- WHAT THE TASK ASKS -
In the listing below, find the line with "(at_ base).group.whole = true ∧ (at_" and the line with "let s := withRegs base [(5, 0x3001), (31, 2), (7, 0xFFFFFFFC)]". Repeat those two lines and all lines between them exactly.

##### PROVIDED INFORMATION

-- ==== Sys2Proof/Tests/Slice0.lean ====
section
/-! SUPPORT. The model's own tests: ill-formed instructions that WellFormed refuses, words written out from spec/ that decode to what they
stand for, single steps, and for every statement states and operands that meet its hypotheses. -/

namespace Sys2Proof.Tests

set_option Elab.async false

open Sys2Proof.Machine

/-! Small states. -/

/-- The split that runs the placed program: team 1, group 0, split 0. -/
def ref : SplitRef := { team := 1, group := 0, split := 0 }

/-- Reset with a placed program, its split issuing. -/
def base : State := { State.reset.withProgram with focus := some ref }

/-- The group changed. -/
def withGroup (s : State) (f : Group → Group) : State := s.modGroup 1 0 f
/-- The split changed. -/
def withSplit (s : State) (f : Split → Split) : State := s.modSplit ref f
/-- The launch changed. -/
def withRecord (s : State) (f : LaunchRec → LaunchRec) : State := s.modLaunch 1 fun l => { l with record := f l.record }
/-- Scalar registers written. -/
def withRegs (s : State) (rs : List (SReg × Word)) : State := withGroup s fun g => rs.foldl (fun g r => g.writeS 0 r.1 r.2) g
/-- Bytes at a virtual address of the placed ASID, at every home and view. -/
def withBytes (s : State) (va : Nat) (bs : List Byte) : State := s.place (0x40000000 + va) bs

/-- A team of one group, for totals. -/
def idleTeam : Team := placedTeam 1 1
def idleGroup : Group := elementGroup placedRecord idleTeam 0 2 0xFFFFFFFF
def idleSplit : Split := { sid := 2, set := firstSet 2 0x1000 0xFFFFFFFF, stack := [], overflow := [], status := .running }

/-- The split that issues at a state. -/
def at_ (s : State) : Issuer :=
  s.issuer?.getD { ref := ref, team := idleTeam, group := idleGroup, split := idleSplit, launch := placedLaunch 1 }

/-- The state after an instruction, the state before where there is none. -/
def after (o : Out State) (s : State) : State := match o with | .next t => t | _ => s
/-- An instruction gives a next state. -/
def runs (o : Out State) : Bool := match o with | .next _ => true | _ => false
/-- A value is there. -/
def there {α : Type} (o : Option α) (p : α → Bool) : Bool := match o with | some a => p a | none => false
/-- A result is there, and an error is. -/
def good {ε α : Type} (o : Except ε α) (p : α → Bool) : Bool := match o with | .ok a => p a | .error _ => false
def bad {ε α : Type} (o : Except ε α) (p : ε → Bool) : Bool := match o with | .error e => p e | .ok _ => false

/-- The placed group as a pass group that stands for one sub-tile. -/
def passing : State :=
  base.modTeam 1 fun t => { t with
    groups := [passGroup placedRecord t 0 2 0 [{ group := 0, sub := 0, x := (0, 31), y := (0, 0), z := (0, 0) }]]
    pass := some { level := 0, todo := [], judged := [], proofs := [], mapDone := false, mapOps := [], released := false } }

/-- The placed split divided: split 1 holds the upper sixteen lanes and stands at a PC. -/
def divided (pc : DWord) : State :=
  withGroup base fun g =>
    (g.modSplit 0 fun p => p.modSet fun e => { e with own := 0xFFFF, exec := 0xFFFF }).setSplit 1
      (some { sid := 9, set := firstSet 9 pc 0xFFFF0000, stack := [], overflow := [], status := .running })

/-- A scalar instruction issues at a state; one that an engine command's token register may still keep waiting. -/
def ready (s : State) (i : Instr) : Bool :=
  s.issuer?.isSome && !s.stopped (at_ s) && i.scalarWf && !((scalarReads i ++ scalarWrites i).any ((at_ s).group.busyReg (at_ s).ref.split)) &&
  !s.epochDue (at_ s).team
def readyCmd (s : State) (i : Instr) (tok : SReg) : Bool :=
  s.issuer?.isSome && !s.stopped (at_ s) && i.scalarWf && !((scalarReads i).any ((at_ s).group.busyReg (at_ s).ref.split)) &&
  !(at_ s).group.busyResult (at_ s).ref.split tok && !s.epochDue (at_ s).team

theorem issuer_at (s : State) (h : s.issuer?.isSome = true) : s.issuer? = some (at_ s) := by
  unfold at_
  cases hs : s.issuer? with
  | none => simp [hs] at h
  | some c => rfl

/-- `ready` is the hypothesis of the statements about scalar instructions, for the split that issues. -/
theorem scalarReady_of_ready (s : State) (i : Instr) (h : ready s i = true) : ScalarReady s (at_ s) i := by
  simp only [ready, Bool.and_eq_true, Bool.not_eq_true'] at h
  exact ⟨issuer_at s h.1.1.1.1, h.1.1.1.2, h.1.1.2, h.1.2, h.2⟩

theorem commandReady_of_ready (s : State) (i : Instr) (tok : SReg) (h : readyCmd s i tok = true) : CommandReady s (at_ s) i tok := by
  simp only [readyCmd, Bool.and_eq_true, Bool.not_eq_true'] at h
  exact ⟨issuer_at s h.1.1.1.1.1, h.1.1.1.1.2, h.1.1.1.2, h.1.1.2, h.1.2, h.2⟩

/-- No core holds a leaf. -/
def cold (s : State) : State := { s with cores := [] }

/-- A read that an instruction, a command or a loop of an agent makes under a key, with the bytes that have come for it. -/
def readOp (agent : Agent) (uid key : Nat) (got : Option (List Byte)) : MemOp :=
  { blankOp agent 1 .load .mem (0x40000000 + key) 32 with id := 70 + key, uid := uid, dest := .engine key, result := got }

/-- The reads that a split's instruction has made, in order. -/
def withReads (s : State) (l : List (Nat × Option (List Byte))) : State :=
  { s with ops := s.ops ++ l.map fun x => readOp (.group 1 0 0) (at_ s).uid x.1 x.2 }

/-- The placed state, with no leaf in a core, with a command at the head of its queue. -/
def commanded (s : State) (kind : CmdKind) : State :=
  let s := cold s
  { withGroup s fun g => { g with engines := vset g.engines 7 [.cmd 50] } with
    cmds := [{ id := 50, team := 1, group := 0, uid := 2, asid := 1, pc := 0x1000, tok := 9, queue := 7, word := 0, kind := kind, past := []
               ending := none }] }

/-- The command that acts. -/
def acting (s : State) : Active :=
  let cmd : Cmd := { id := 0, team := 0, group := 0, uid := 0, asid := 0, pc := 0, tok := 0, queue := 0, word := 0, kind := .echo 0, past := []
                     ending := none }
  (s.active? 50).getD { cmd := cmd, team := idleTeam, group := idleGroup, launch := placedLaunch 1 }

/-- A command's reads, with what has come for them. -/
def cmdReads (s : State) (l : List (Nat × Option (List Byte))) : State :=
  { s with ops := s.ops ++ l.map fun x => readOp (.engine 1 0 0 50) 2 x.1 x.2 }

/-! Hypotheses that can be met: scalar instructions. -/

theorem witness_ScalarArithmeticResults :
    ready base (.add 6 8 10) = true ∧ aluResult (at_ base).read (.add 6 8 10) = some (6, 0) ∧
    ready passing (.muli 6 8 0x8000) = true ∧ (aluResult (at_ passing).read (.muli 6 8 0x8000)).isSome = true := by decide +kernel

theorem witness_RetireUndivided :
    (base.group? 1 0).isSome = true ∧ (at_ base).group.whole = true ∧ ((at_ base).group.split? 0).isSome = true := by decide +kernel

theorem witness_ScalarRegisterFile : ((at_ base).group.split? 0).isSome = true ∧ ((at_ (divided 0x2000)).group.split? 1).isSome = true ∧
    base.issuer?.isSome = true ∧ base.stopped (at_ base) = false ∧ (∀ i ∈ [Instr.sst2 4 31 0, .mloopDirect 9 4 7 false 0 0], pairsNamed i ≠ []) := by
  decide +kernel

/-- Frame: an ALU instruction, a call, and an aligned return. -/
theorem witness_ScalarRegisterFrame :
    (∀ i ∈ [Instr.lui 31 0xFFFF, .call 0, .ret, .nop, .bz 9 0x1FFFFF], ready base i = true ∧ (plainWrites i).isSome = true ∧
      (at_ base).group.whole = true ∧ (at_ base).inPass = false ∧ jumpAligned (at_ base) i = true ∧ runs (exec i base) = true) := by decide +kernel

theorem witness_BranchesAndCalls :
    let s := withRegs base [(5, 0x3001), (31, 2), (7, 0xFFFFFFFC)]
    ready s (.b 0x100000) = true ∧ ready s (.bz 5 0) = true ∧ ready s (.bnz 0 0) = true ∧ ready s (.call 0x0FFFFF) = true ∧
    ready base .ret = true ∧ ((at_ base).read 31).toNat % 4 = 0 ∧ ready s (.bx 7) = true ∧ ((at_ s).read 7).toNat % 4 = 0 ∧
    ready s .ret = true ∧ ((at_ s).read 31).toNat % 4 ≠ 0 ∧ ready s (.bx 5) = true ∧ ((at_ s).read 5).toNat % 4 ≠ 0 ∧
    (at_ s).inPass = false := by decide +kernel

/-- Branches on predicates: none of the lanes holds, one does, all do, and EXEC is empty. -/
theorem witness_PredicateBranches :
    let p (m : Mask) : State := withGroup base fun g => { g with p := vset g.p 1 m }
    let e : State := withSplit base fun q => q.modSet fun x => { x with exec := 0 }
    let holds (s : State) (l : Fin 32) : Bool := ((at_ s).group.pred 1).has l != false
    (∀ s ∈ [p 0, p 0x80000000, p 0xFFFFFFFF, e], (at_ s).inPass = false ∧ s.predPending (at_ s) 1 = false ∧
      ready s (.bany 1 false 5) = true ∧ ready s (.ball 1 false 5) = true ∧ ready s (.bnone 1 false 5) = true) ∧
    (∀ l, holds (p 0) l = false) ∧ holds (p 0x80000000) 31 = true ∧ holds (p 0x80000000) 0 = false ∧ (∀ l, holds (p 0xFFFFFFFF) l = true) ∧
    (∀ l, (at_ e).exec.has l = false) := by decide +kernel

/-- A pass group whose p1 is decided true on lane 0, decided false on lane 2 and undecided on the others. -/
def deciding : State := withGroup passing fun g => { g with p := vset (vset g.p 2 1) 3 4 }

/-- Branches and divisions of a pass, on a field that a pass holds and on one that it does not. -/
theorem witness_PassBranches :
    let s := deciding
    (∀ p ∈ [1, 4, 7], ∀ i ∈ [Instr.bany p true 5, .ball p false 5, .bnone p true 5, .split p false 7], ready s i = true) ∧ (at_ s).inPass = true ∧
    s.predPending (at_ s) 1 = false ∧ (at_ s).bankBusy = false ∧ s.spillWaits (at_ s) = false ∧
    (at_ s).group.tri 1 false 0 = .yes ∧ (at_ s).group.tri 1 false 2 = .no ∧ (at_ s).group.tri 1 true 2 = .yes ∧
    (at_ s).group.tri 1 false 31 = .unk ∧ (at_ s).exec.has 31 = true := by decide +kernel

/-- A split of none, of all and of some of its lanes, with an unused number and with none. -/
theorem witness_SplitDivides :
    let p (m : Mask) : State := withGroup base fun g => { g with p := vset g.p 1 m }
    let four : State := withGroup (p 0x0000000F) fun g =>
      ((g.modSplit 0 fun q => q.modSet fun e => { e with own := 0xFF, exec := 0xFF }).setSplit 1 (some { idleSplit with set := firstSet 7 0x2000 0xFF00 })
        |>.setSplit 2 (some { idleSplit with set := firstSet 8 0x2000 0xFF0000 })).setSplit 3 (some { idleSplit with set := firstSet 9 0x2000 0xFF000000 })
    (∀ s ∈ [p 0, p 0xFFFFFFFF, p 1, four], ready s (.split 1 false 7) = true ∧ (at_ s).inPass = false ∧ s.predPending (at_ s) 1 = false ∧
      (at_ s).bankBusy = false) ∧
    (at_ (p 1)).group.split? 1 = none ∧ (at_ (p 1)).group.split? 0 ≠ none ∧ (∀ k, (at_ four).group.split? k ≠ none) ∧
    (at_ four).split.stack.length < 4 := by decide +kernel

/-- Four live splits above a full stack, with a context pool that can be written and one that cannot. -/
theorem witness_SplitDivides_overflow :
    let four (base_ : DWord) : State := (withGroup base fun g =>
      let e (k : Nat) : LaneSet := firstSet (20 + k) 0x3000 (BitVec.ofNat 32 (0x100 * 2 ^ k))
      ((({ g with p := vset g.p 1 1 } : Group).modSplit 0 fun q => { q.modSet (fun e => { e with own := 0xF, exec := 0xF }) with stack := [e 0, e 1, e 2, e 3] }).setSplit 1
          (some { idleSplit with set := firstSet 7 0x2000 0xF0000 })
        |>.setSplit 2 (some { idleSplit with set := firstSet 8 0x2000 0xF00000 })).setSplit 3 (some { idleSplit with set := firstSet 9 0x2000 0xF000000 })).setAsid
      { base.asid 1 with cpbase := base_, cpsize := 2 }
    let writes (s : State) : Except (AccessFault × DWord) State :=
      ({ s with fresh := s.fresh + 1 } : State).deviceWrite (at_ s).asid (s.slotAddr (at_ s).team (at_ s).launch.record 0 0) (firstSet 23 0x3000 0x800).bytes Leaf.isPool
    (∀ s ∈ [four 0, four 0x40000000], ready s (.split 1 false 7) = true ∧ (at_ s).inPass = false ∧ s.predPending (at_ s) 1 = false ∧
      (at_ s).bankBusy = false ∧ (∀ k, (at_ s).group.split? k ≠ none) ∧ (at_ s).split.stack.length = 4 ∧ s.spillFree = true ∧
      (at_ s).group.usedSlots = []) ∧ good (writes (four 0)) (fun _ => true) = true ∧ bad (writes (four 0x40000000)) (fun _ => true) = true := by
  decide +kernel

theorem witness_SplitsMerge :
    let s := divided 0x1000
    let g := (at_ s).group
    g.live.map (·.1) = [0, 1] ∧ (g.live.all fun x => x.2.set.pc == 0x1000 && x.2.stack.isEmpty && x.2.overflow.isEmpty &&
      !s.issuedAt { team := 1, group := 0, split := x.1 } x.2) = true ∧ (s.team? 1).isSome = true ∧ (s.launchOf (at_ s).team).isSome = true := by
  decide +kernel

theorem witness_RunQueuesClause :
    let s := withRegs base [(4, 0x1FFFFF)]
    ready s (.run 7 true 0x1FFFFF) = true ∧ ready s (.runx 4 7 true) = true ∧ (at_ s).inPass = false ∧
    (s.begun (at_ s) (.run 7 true 0x1FFFFF)).predPending ((at_ s).begun s (.run 7 true 0x1FFFFF)) 7 = false ∧
    (s.begun (at_ s) (.runx 4 7 true)).predPending ((at_ s).begun s (.runx 4 7 true)) 7 = false ∧ (at_ s).group.queueFull 0 = false := by
  decide +kernel
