-- ==== Sys2Proof/Decode.lean ====
section
/-!
DEFINITION. The table of operations and events gives no row any bits, so no word spells a command.
-/
namespace Sys2Proof

/-- The command a table word spells: none, because no row of the table has bits. -/
def decodeTableWord (_nbits _w : Nat) : Option Instr := none

end Sys2Proof
end

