/-- A source is set: its message goes out when its bit rises unmasked (R346). -/
def Chip.irq (c : Chip) (src : Nat) : Chip :=
  let c' := c.orReg 0x128 (1#32 <<< src)
  if c.rbit 0x128 src ∨ c.rbit 0x12C src then c' else c'.msix src

/-! ### The event log (R413 to R417) -/

/-- The event codes: base of the owning chapter plus the place in its list (R414, R442, R478). -/
def Ev.code : Ev → Half
  | .rsvdWrite => 0x0001
  | .rsvdValue => 0x0002
  | .lockedWrite => 0x0003
  | .tickInverted => 0x0101
  | .tickLost => 0x0102
  | .tickRealigned => 0x0103
  | .tickMissed => 0x0104
  | .planPeriodMismatch => 0x0105
  | .alignFail => 0x0106
  | .lateArrival => 0x0107
  | .clkHalved => 0x0108
  | .retrain => 0x0109
  | .checksumRetry => 0x010A
  | .drawRetry => 0x010B
  | .emitStall => 0x010C
  | .debugFreeze => 0x010D
  | .accParity => 0x0201
  | .adapterMismatch => 0x0301
  | .deltaRange => 0x0302
  | .countLost => 0x0303
  | .maskStray => 0x0304
  | .maskStale => 0x0305
  | .maskDup => 0x0306
  | .maskNopage => 0x0307
  | .maskBad => 0x0308
  | .trieFault => 0x0309
  | .trieReset => 0x030A
  | .histCheck => 0x0401
  | .mergeStray => 0x0402
  | .mergeTimeout => 0x0403
  | .mergeDesync => 0x0404
  | .mergeCfg => 0x0405
  | .residFallback => 0x0501
  | .draftFault => 0x0502
  | .partStep => 0x0503
  | .tableWrite => 0x0601
  | .bindRevoked => 0x0602
  | .ringBadcons => 0x0603
  | .parkBusy => 0x0604
  | .ibankActive => 0x0701
  | .insnUndef => 0x0702
  | .insnRsvd => 0x0703
  | .descBad => 0x0704
  | .tcmdBad => 0x0705
  | .pcRange => 0x0706
  | .predSplit => 0x0707
  | .loopBad => 0x0708
  | .descStale => 0x0801
  | .mbxBusy => 0x0802
  | .mbxLocked => 0x0803
  | .fwLate => 0x0804
  | .fwRestart => 0x0805
  | .fwRevert => 0x0806
  | .routineFault => 0x0807
  | .limitConflict => 0x0808
  | .mtrWrite => 0x0901
  | .meterDrop => 0x0902
  | .promptIgnored => 0x0903
  | .eccUe => 0x0A01
  | .countUe => 0x0A02
  | .maskUe => 0x0A03
  | .tableUe => 0x0A04
  | .rowSpared => 0x0A05
  | .spareExhausted => 0x0A06
  | .stFail => 0x0A07
  | .laneRetired => 0x0A08
  | .atollRetired => 0x0A09
  | .cksumSuspect => 0x0A0A
  | .convFail => 0x0A0B
  | .engineFail => 0x0A0C
  | .straitParity => 0x0A0D
  | .dupMismatch => 0x0A0E
  | .drawFail => 0x0A0F
  | .faultEscalate => 0x0A10
  | .portQuarantine => 0x0A11
  | .stepAbandon => 0x0A12
  | .plannerMismatch => 0x0A13
  | .ctrlMismatch => 0x0A14
  | .failstop => 0x0A15
  | .imageRestore => 0x0A16
  | .mirrorRefused => 0x0A17
  | .mirrorLost => 0x0A18
  | .mirrorStale => 0x0A19
  | .lockstepDiverge => 0x0A1A
  | .logFailed => 0x0A1B
  | .pmcOverflow => 0x0B01
  | .histSat => 0x0B02
  | .pmcDenied => 0x0B03
  | .debugUnlocked => 0x0B04
  | .debugKeyfail => 0x0B05
  | .debugReleased => 0x0B06
  | .dbgDenied => 0x0B07
  | .addrReserved => 0x0C01
  | .addrPriv => 0x0C02
  | .addrWidth => 0x0C03
  | .flitBad => 0x0C04
  | .linkRetry => 0x0C05
  | .linkDown => 0x0C06
  | .creditTimeout => 0x0C07
  | .rowStray => 0x0C08
  | .rowDup => 0x0C09
  | .rowBad => 0x0C0A
  | .mchCredit => 0x0C0B
  | .overpower => 0x0C0C
  | .thermWarn => 0x0C0D

/-- Does the event raise the fault interrupt (R415, R442, R478)? -/
def Ev.faults (e : Ev) : Bool :=
  (e.code.toNat / 256 = 0x0A ∧ e ≠ .rowSpared ∧ e ≠ .dupMismatch ∧ e ≠ .straitParity ∧ e ≠ .imageRestore)
    ∨ e = .fwRestart ∨ e = .fwRevert

/-- Events with UNIT_LATECNT: the departures from planned timing (R71). -/
def Ev.late (e : Ev) : Bool :=
  [Ev.lateArrival, .clkHalved, .retrain, .checksumRetry, .drawRetry, .emitStall, .debugFreeze, .plannerMismatch,
    .stepAbandon].contains e

/-- Write an entry into the active region; an unread entry it overwrites counts in UNIT_LOGOVW (R413, R416). -/
def Chip.logPut (c : Chip) (e : LogEnt) : Chip :=
  let x := e.seq.toNat % 4096
  let reg := if c.log.spare then c.log.b else c.log.a
  let old := tget reg x
  let c := if (4096 ≤ c.log.seq.toNat ∧ (reg.any fun p => p.1 == x) ∧ after32 old.seq (c.reg 0x18C)) then c.count 0x190 1 else c
  if c.log.spare then { c with log := { c.log with b := tset c.log.b x e } }
  else { c with log := { c.log with a := tset c.log.a x e } }

/-- One event: what it is, where, and its items. -/
structure LogReq where
  ev : Ev
  src : Nat
  a0 : Nat
  a1 : Nat
  a2 : Nat
  deriving DecidableEq, Repr, Inhabited

/-- The entry an event makes now (R413). -/
def Chip.logEnt (c : Chip) (r : LogReq) : LogEnt :=
  { time := BitVec.ofNat 64 c.timeNs
    seq := c.log.seq.setWidth 32
    tick := c.tick.cnt.setWidth 32
    code := r.ev.code
    src := BitVec.ofNat 8 r.src
    fault := r.ev.faults
    arg0 := BitVec.ofNat 32 r.a0
    arg1 := BitVec.ofNat 32 r.a1
    arg2 := BitVec.ofNat 32 r.a2 }

/-- Number of entries of a region that the host has not read (R417). -/
def Chip.unread (c : Chip) (reg : SMap LogEnt) : Nat := (reg.filter fun p => after32 p.2.seq (c.reg 0x18C)).length

/-- The next sequence number. -/
def Chip.logStep (c : Chip) : Chip := { c with log := { c.log with seq := c.log.seq + 1 } }

/-- The entry goes to UNIT_LASTCHANCE, and UNIT_LOGSTAT.LCVALID is set. -/
def Chip.logLast (c : Chip) (e : LogEnt) : Chip :=
  ({ c with log := { c.log with lastChance := e, lcValid := true } }).mark 0x180 0x10#32

/-- The active region has failed: its unread entries count as lost, and the other region takes over (R417). -/
def Chip.logSwitch (c : Chip) : Chip :=
  let c := c.count 0x194 (c.unread (if c.log.spare then c.log.b else c.log.a))
  { c with log := { c.log with
    failNext := false, afail := c.log.afail || !c.log.spare, bfail := c.log.bfail || c.log.spare, spare := !c.log.spare } }

/-- An entry is stored; a region found failed is left as R417 says. Where no region is left, LOG_FAILED finds UNIT_LASTCHANCE taken and
counts as lost. -/
def Chip.logStore (c : Chip) (e : LogEnt) : Chip :=
  if c.log.afail ∧ c.log.bfail then (if c.log.lcValid then c.count 0x194 1 else c.logLast e).logStep
  else if c.log.failNext then
    let c := (c.logLast e).logSwitch.logStep
    if c.log.afail ∧ c.log.bfail then ((c.irq 12).count 0x194 1).logStep
    else ((c.irq 12).logPut (c.logEnt { ev := .logFailed, src := 0, a0 := 0, a1 := 0, a2 := 0 })).logStep
  else (c.logPut e).logStep

/-- Log one event, with its interrupt and UNIT_LATECNT. -/
def Chip.logOne (c : Chip) (r : LogReq) : Chip :=
  let x := if r.ev.late then c.count 0x040 1 else c
  (if r.ev.faults then x.irq 12 else x).logStore (c.logEnt r)

/-! ### Event counters (R423 to R427) -/

/-- Is counter k the upper half of a chain in force (R426)? -/
def Chip.pmcUpper (c : Chip) (k : Nat) : Bool := k % 2 = 1 ∧ (tget c.pmc.ctr (k - 1)).chain

/-- A wrap of an unchained counter or of an upper counter: OVF, PMC_OVF, the interrupt, and the event if it is the
counter's first in the step (R427). -/
def Chip.pmcWrap (c : Chip) (k : Nat) : Chip × List LogReq :=
  let t := tget c.pmc.ctr k
  let c' := { c with pmc := { c.pmc with
    ctr := tset c.pmc.ctr k { t with ovf := true, logged := true }
    ovfBits := tset c.pmc.ovfBits (k / 32) (tget c.pmc.ovfBits (k / 32) ||| (1#32 <<< (k % 32))) } }
  let c' := c'.mark (0x92020 + 4 * (k / 32)) (1#32 <<< (k % 32))
  let c' := if t.ovfIrq then c'.irq 14 else c'
  (c', if t.logged then [] else [{ ev := .pmcOverflow, src := 0, a0 := 0, a1 := 0, a2 := 0 }])

/-- Add to a counter, with the carry of a chain (R426, R427). -/
def Chip.pmcAdd (c : Chip) (k n : Nat) : Chip × List LogReq :=
  let t := tget c.pmc.ctr k
  let v := t.val.toNat + n
  let c' := { c with pmc := { c.pmc with ctr := tset c.pmc.ctr k { t with val := BitVec.ofNat 48 v } } }
  if v < 2 ^ 48 then (c', [])
  else if t.chain then
    let u := tget c'.pmc.ctr (k + 1)
    let w := u.val.toNat + 1
    let c'' := { c' with pmc := { c'.pmc with ctr := tset c'.pmc.ctr (k + 1) { u with val := BitVec.ofNat 48 w } } }
    if w < 2 ^ 48 then (c'', []) else c''.pmcWrap (k + 1)
  else c'.pmcWrap k

/-- Add n to every counter of the numbers lo to hi − 1 that counts an event (R424). -/
def Chip.pmcEvent (c : Chip) (lo hi code n : Nat) : Chip × List LogReq :=
  (c.pmc.ctr.filter fun p => decide (lo ≤ p.1 ∧ p.1 < hi ∧ p.2.event.toNat = code) && !c.pmcUpper p.1).foldl
    (fun acc p => let r := acc.1.pmcAdd p.1 n; (r.1, acc.2 ++ r.2)) (c, [])

/-- Log events, each counted by counters of event 0x051, whose own overflow events follow (R424, R427). -/
def Chip.logAll : Nat → Chip → List LogReq → Chip
  | 0, c, _ => c
  | _, c, [] => c
  | n + 1, c, r :: rs =>
    let p := (c.logOne r).pmcEvent 0 32 0x051 1
    Chip.logAll n p.1 (rs ++ p.2)

/-- Log an event from a source with up to three items. -/
def Chip.note (c : Chip) (e : Ev) (src : Nat := 0) (a0 : Nat := 0) (a1 : Nat := 0) (a2 : Nat := 0) : Chip :=
  Chip.logAll 512 c [{ ev := e, src := src, a0 := a0, a1 := a1, a2 := a2 }]

/-- A counted event of the unit group happens n times. -/
def Chip.event (c : Chip) (code : Nat) (n : Nat := 1) : Chip :=
  if n = 0 then c else
  let p := c.pmcEvent 0 32 code n
  Chip.logAll 512 p.1 p.2

/-- A counted event of a physical atoll happens n times; the spare counts only while it is in service (R423). -/
def Chip.eventAtl (c : Chip) (phys code : Nat) (n : Nat := 1) : Chip :=
  if phys = c.rfld 0x164 12 8 ∧ !c.rbit 0x164 31 then c else
  let p := c.pmcEvent (32 + 8 * phys) (40 + 8 * phys) code n
  Chip.logAll 512 p.1 p.2

/-- A counted event of a physical port happens n times; the spare counts only while it is in service (R423). -/
def Chip.eventPort (c : Chip) (port code : Nat) (n : Nat := 1) : Chip :=
  if port = 8 ∧ !c.rbit 0x168 31 then c else
  let p := c.pmcEvent (168 + 4 * port) (172 + 4 * port) code n
  Chip.logAll 512 p.1 p.2

/-- A counted event of the merge-channel endpoint happens n times. -/
def Chip.eventMch (c : Chip) (code : Nat) (n : Nat := 1) : Chip :=
  let p := c.pmcEvent 204 208 code n
  Chip.logAll 512 p.1 p.2

/-- Log an event at most once until the mark is cleared (events logged once per step or per interval). -/
def Chip.noteOnce (c : Chip) (mark : Nat) (e : Ev) (src : Nat := 0) (a0 : Nat := 0) (a1 : Nat := 0) (a2 : Nat := 0) :
    Chip :=
  if c.log.once.contains mark then c
  else ({ c with log := { c.log with once := mark :: c.log.once } }).note e src a0 a1 a2

/-! ### Histograms (R432 to R434) -/

/-- The bin of a value for measures 1 to 4 (R433). -/
def histBin (v : Nat) : Nat := if v = 0 then 0 else min 31 (v.log2 + 1)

##########

- TASK SOLUTION -
      (at_ base).group.whole = true ∧ (at_ base).inPass = false ∧ jumpAligned (at_ base) i = true ∧ runs (exec i base) = true) := by decide +kernel

theorem witness_BranchesAndCalls :
    let s := withRegs base [(5, 0x3001), (31, 2), (7, 0xFFFFFFFC)]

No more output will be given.